- Court: Supreme Court of Appeal (South Africa)
- Full case name: Truter and Another v Deysel
- Decided: 17 March 2006
- Docket nos.: 043/05
- Citations: [2006] ZASCA 16; 2006 (4) SA 168 (SCA)

Case history
- Appealed from: Deysel v Truter and Another 2005 (5) SA 598 (C) in the High Court of South Africa, Cape of Good Hope Provincial Division

Court membership
- Judges sitting: Harms JA, Zulman JA, Navsa JA, Mthiyane JA and van Heerden JA

Case opinions
- Decision by: Van Heerden JA (unanimous)

Keywords
- Cause of action; damages; medical negligence; period of prescription, commencement of;

= Truter v Deysel =

South African legal case

Truter and Another v Deysel is an important case in South African law, with particular resonance in civil procedure and medical malpractice. It is also frequently quoted or invoked for its definition of "cause of action". It was heard in the Supreme Court of Appeal on 24 February 2006; judgment was delivered by Judge of Appeal Belinda van Heerden on 17 March. The case was an appeal from a decision in the Cape Provincial Division of the High Court of South Africa.

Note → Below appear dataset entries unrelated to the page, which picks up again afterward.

/-- Settles O40, each command by its meaning once the request is taken. -/
theorem errorRecordCommandsReadClearAndAge : Obligations.ErrorRecordCommandsReadClearAndAge := by
  refine ⟨fun s r u a asked args small => exec_errRead_of_asked asked args small,
    fun s r u a asked args small => exec_errClear_of_asked asked args small,
    fun s r i e asked args index found => exec_of_asked asked _ ?_, fun s r a asked args small limits => exec_of_asked asked _ ?_,
    fun s lost room => ?_, fun s => ⟨_, rfl, rfl, rfl, rfl⟩⟩
  · have small : (BitVec.ofNat 64 i).toNat < 2 ^ 6 := by simp; omega
    have word : (BitVec.ofNat 64 i).toNat = i := by simp; omega
    simp [reqOf, args, KReq.arg, fld_eq_zero_of_lt (hi := 63) small, fld_eq_toNat_of_lt (hi := 5) small,
      -BitVec.toNat_ofNat, word, Nat.not_lt.mpr index, found]
  · have ranged : ((List.range 7).map fun i => fld a (8 * i + 7) (8 * i)).contains 0 = false := by
      simpa [eq_comm] using limits
    simp [reqOf, args, KReq.arg, fld_eq_zero_of_lt (hi := 63) small, done]
    exact fun i range zero => absurd zero (limits i range)
  · exact if_neg (by simp [lost, room])

/-! ### Resets asked for, done or late, and watchdogs (R681 to R692) -/

section
variable {s : State} {r : Req} {u : UnitId}

/-- The Module rung's request completes before the module resets (R688). -/
theorem State.answerNow_of_mailbox {k : KReq} (st : Nat) (local_ : k.mb < 256) : s.answerNow k st = s.complete k.mb k.code k.tag st [] :=
  if_neg (by omega)

theorem exec_unitReset_of_asked (asked : s.asked r 0x0007 false anyClass u = true) (args : reqArgs r 0x0007 = []) (rung : rungOf u ≠ 6) :
    exec (.unitReset r) s = answered r 0x0007 St.accepted [] ((s.taken r).startRung u (rungOf u) 0
      (some (reqOf r 0x0007 u).ref) none false) := by
  refine exec_of_asked asked _ ?_
  have args : (reqOf r 0x0007 u).args = [] := args
  have unit_ : (reqOf r 0x0007 u).unit = u := rfl
  simp [args, unit_, rung, done]

theorem exec_unitReset_of_module (asked : s.asked r 0x0007 false anyClass u = true) (args : reqArgs r 0x0007 = []) (rung : rungOf u = 6) :
    exec (.unitReset r) s = .next (((s.taken r).complete r.mb 0x0007 (reqTag r 0x0007) St.ok []).moduleRung false) := by
  have mailbox := (State.asked_parts asked).mailbox
  have args : (reqOf r 0x0007 u).args = [] := args
  have unit_ : (reqOf r 0x0007 u).unit = u := rfl
  have arm : exec (.unitReset r) s = execUnitReset r s := rfl
  rw [arm, execUnitReset, State.kettle_of_asked asked]
  simp only [args, unit_, rung, List.isEmpty_nil, Bool.not_true, Bool.false_eq_true, if_false, if_true]
  rw [State.answerNow_of_mailbox _ (show (reqOf r 0x0007 u).mb < 256 from by change r.mb < 256; omega)]
  rfl

theorem exec_serviceRestore_of_asked (asked : s.asked r 0x0404 false adminClass .module = true) (args : reqArgs r 0x0404 = []) :
    exec (.serviceRestore r) s = .next (((s.taken r).complete r.mb 0x0404 (reqTag r 0x0404) St.ok []).moduleRung true) := by
  have mailbox := (State.asked_parts asked).mailbox
  have args : (reqOf r 0x0404 .module).args = [] := args
  have arm : exec (.serviceRestore r) s = execServiceRestore r s := rfl
  rw [arm, execServiceRestore, State.kettle_of_asked asked]
  simp only [args, List.isEmpty_nil, Bool.not_true, Bool.false_eq_true, if_false]
  rw [State.answerNow_of_mailbox _ (show (reqOf r 0x0404 .module).mb < 256 from by change r.mb < 256; omega)]
  rfl

end

theorem State.moduleRung_of_unfenced {s : State} (service : Bool) (open_ : (s.unit .module).fence ≠ some .err) :
    s.moduleRung service = (s.fence .module .err).warmReset service := by
  rw [State.moduleRung, if_neg (by simpa using open_)]

section
variable {s : State} {u : UnitId} {engine us : Nat} {r : Rung}
  (found : (s.faults.rungs.find? fun r => r.unit == u && r.engine == engine) = some r)
include found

The plaintiff's claim was based on delict for personal injury sustained seven years earlier. The case turned on the question of when exactly, in terms of the Prescription Act, 1969, the period of prescription commences. The court held that prescription begins to run when the creditor acquires knowledge, or is deemed to have acquired knowledge, of "the facts from which the debt arises": the creditor acquires a complete cause of action for the recovery of debt when he is in possession of the entire set of facts upon which he relies to prove his claim. The cause of action is therefore complete as soon as the creditor sustains some harm; knowledge of fault or unlawfulness is not required. In this case, therefore, prescription was not delayed by the plaintiff's delay in securing an expert opinion to the effect that the defendants' conduct was negligent; an expert opinion of that kind did not constitute a fact, but instead was evidence.

== Facts ==
The respondent (plaintiff a quo), Marthinus Albertus Deysel, instituted action in the High Court against the appellants (defendants a quo) for damages for personal injury allegedly sustained by him as a result of the negligence of the defendants in their performance on him of certain medical and surgical procedures. The defendants raised a special plea of prescription. It appeared that, although the procedures had been performed on the plaintiff in 1993, it was only in early 2000 that he managed to secure medical opinion to the effect that the defendants had conducted themselves negligently; for that reason, that summons was issued only in April 2000. Under section 11(d) of the Prescription Act, the plaintiff's claim was subject to a three-year extinctive period of prescription

The question which fell for determination by the High Court was the time at which the period of prescription in respect of the plaintiff's claim had commenced to run. The High Court dismissed the special plea, finding that the period of prescription had commenced running only when the plaintiff had managed to secure medical opinion to the effect that the defendants had been negligent.

== Judgment ==
In the Supreme Court of Appeal, Judge of Appeal van Heerden held on behalf of a unanimous bench that under section 12 of the Prescription Act, prescription of a debt (which included a delictual debt) began running when the debt became due. A debt became due, in turn, when the creditor acquired knowledge of the facts from which the debt arose; in other words, when the creditor acquired a complete cause of action for the recovery of the debt, or when the entire set of facts upon which he relied to prove his claim was in place.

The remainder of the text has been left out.